(Dataset records)
-- ==== Sys2Proof/Machine/Tick.lean ====
section
/-!
DEFINITION. The tick boundary (05_gain_loops.md R125, R126): what every unit does there, and the passage of time between
commands.
-/

namespace Sys2Proof.Machine

/-- Band paths from their start to their stop. -/
def State.runningBps (s : State) : List Nat := allBps.filter fun n => s.running n

/-- The keep-alive messages of Scrim's two ends, one a microsecond (Table 167). -/
def State.keepAlive (s : State) (k : Nat) : State :=
  if k = 0 then s
  else
    let s1 := if 4 ≤ s.scr.toHost then s.tally 7 0x01 0 k else s
    if s.is .SCR_FSTATUS_HOST_UP then s1.scrimReceived k else s1

/-- `k` cycles of the 800 MHz clock pass (R125, R227). -/
def State.passCycles (s : State) (k : Nat) : State :=
  let c := s.clk.cycle
  (({ s with plumb := { s.plumb with time := s.plumb.time + k * quantaPerCycle } }.memoryCycles k).fieldCycles
    ((c + k) / 2 - c / 2)).keepAlive ((c + k) / 800 - c / 800)

/-- The control engine: the gains of the tick that ends apply, and the next snapshot is taken (R126). -/
def State.engineTick (s : State) : State :=
  let s1 := s.runningBps.foldl (fun t n => t.engineApply n) s.pinsTick
  s1.runningBps.foldl (fun t n => t.engineSnapshot n) s1

/-- Saddle, the delay machinery and Gorge of every running band path. -/
def State.bandTick (s : State) : State :=
  s.runningBps.foldl (fun t n => ((t.saddleTick n).delayTick n).gorgeTick n) s

/-- What lanes sent in the tick that ends is no longer on the fibre (log entry 18). -/
def State.fibreTick (s : State) : State := s.forEach (fun l t => if (t.lane l).fibre = [] then t else
  t.updLane l fun x => { x with fibre := [] }) allLanes

/-- The first band path in service and the first LOCKED, in ms from power-good (R417, R418). -/
def State.timesTick (s : State) : State :=
  let ms := min 65535 (s.kct.sincePower / 100)
  let s1 := if s.rd .KCT_TIMES_T_BAND = 0 && s.runningBps.any fun n => s.rd .BP_STATUS_STATE n == 3 && s.rd .GCE_STAT_CS n == 0 then
      s.wr .KCT_TIMES_T_BAND 0 ms else s
  if s1.rd .KCT_TIMES_T_PLUMB = 0 && s1.tstate == 2 then s1.wr .KCT_TIMES_T_PLUMB 0 ms else s1

/-- The restarts that the always-on monitor counts are those of the last 24 h (R356). -/
def State.restartsTick (s : State) : State :=
  let left := s.recentRestarts
  if left = s.thm.restarts then s
  else
    let s1 : State := { s with thm := { s.thm with restarts := left } }
    if s.kct.powered then s1.wr .THM_SHUT_RESTARTS 0 left.length else s1

/-- Everything that a boundary brings to a powered field side. -/
def State.fieldTick (s : State) : State :=
  let s1 : State := { s with kct := { s.kct with sincePower := s.kct.sincePower + 1 } }
  let s2 := s1.plumbTick.engineTick.fibreTick.tilesTick.serveWaiting
  let s3 := (s2.forEach (fun p t => t.portTick p) allPorts).bandTick
  let s4 := (s3.forEach (fun p t => t.dacTick p) allPorts).guardTick
  s4.fclTick.timesTick

/-- A tick boundary. -/
def State.tickBoundary (s : State) : State :=
  let s0 := if s.kct.powered then s.passCycles (cyclesPerTick - s.clk.cycle) else s
  let s1 : State := { s0 with clk := { tick := s.clk.tick + 1, cycle := 0 } }
  (if s.kct.powered then s1.fieldTick else s1).restartsTick

/-- TICK_BOUNDARY (R126). -/
def execTickBoundary (s : State) : Host.Outcome State Fault Refusal := .next s.tickBoundary

/-- One cycle of the 800 MHz clock passes while no command waits; the last cycle of a tick waits for TICK_BOUNDARY (log
entry 3). -/
def State.idle (s : State) : State :=
  if cyclesPerTick ≤ s.clk.cycle + 1 then s
  else
    let s1 := if s.kct.powered then s.passCycles 1 else s
    { s1 with clk := { s.clk with cycle := s.clk.cycle + 1 } }

end Sys2Proof.Machine
end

[Problem to work on]: Your answer should be the lines above from the one containing "band path. -/" through the one containing "s.wr .KCT_TIMES_T_BAND 0 ms else s", copied exactly and with both ends kept.

[Output]:
/-- Saddle, the delay machinery and Gorge of every running band path. -/
def State.bandTick (s : State) : State :=
  s.runningBps.foldl (fun t n => ((t.saddleTick n).delayTick n).gorgeTick n) s

/-- What lanes sent in the tick that ends is no longer on the fibre (log entry 18). -/
def State.fibreTick (s : State) : State := s.forEach (fun l t => if (t.lane l).fibre = [] then t else
  t.updLane l fun x => { x with fibre := [] }) allLanes

/-- The first band path in service and the first LOCKED, in ms from power-good (R417, R418). -/
def State.timesTick (s : State) : State :=
  let ms := min 65535 (s.kct.sincePower / 100)
  let s1 := if s.rd .KCT_TIMES_T_BAND = 0 && s.runningBps.any fun n => s.rd .BP_STATUS_STATE n == 3 && s.rd .GCE_STAT_CS n == 0 then
      s.wr .KCT_TIMES_T_BAND 0 ms else s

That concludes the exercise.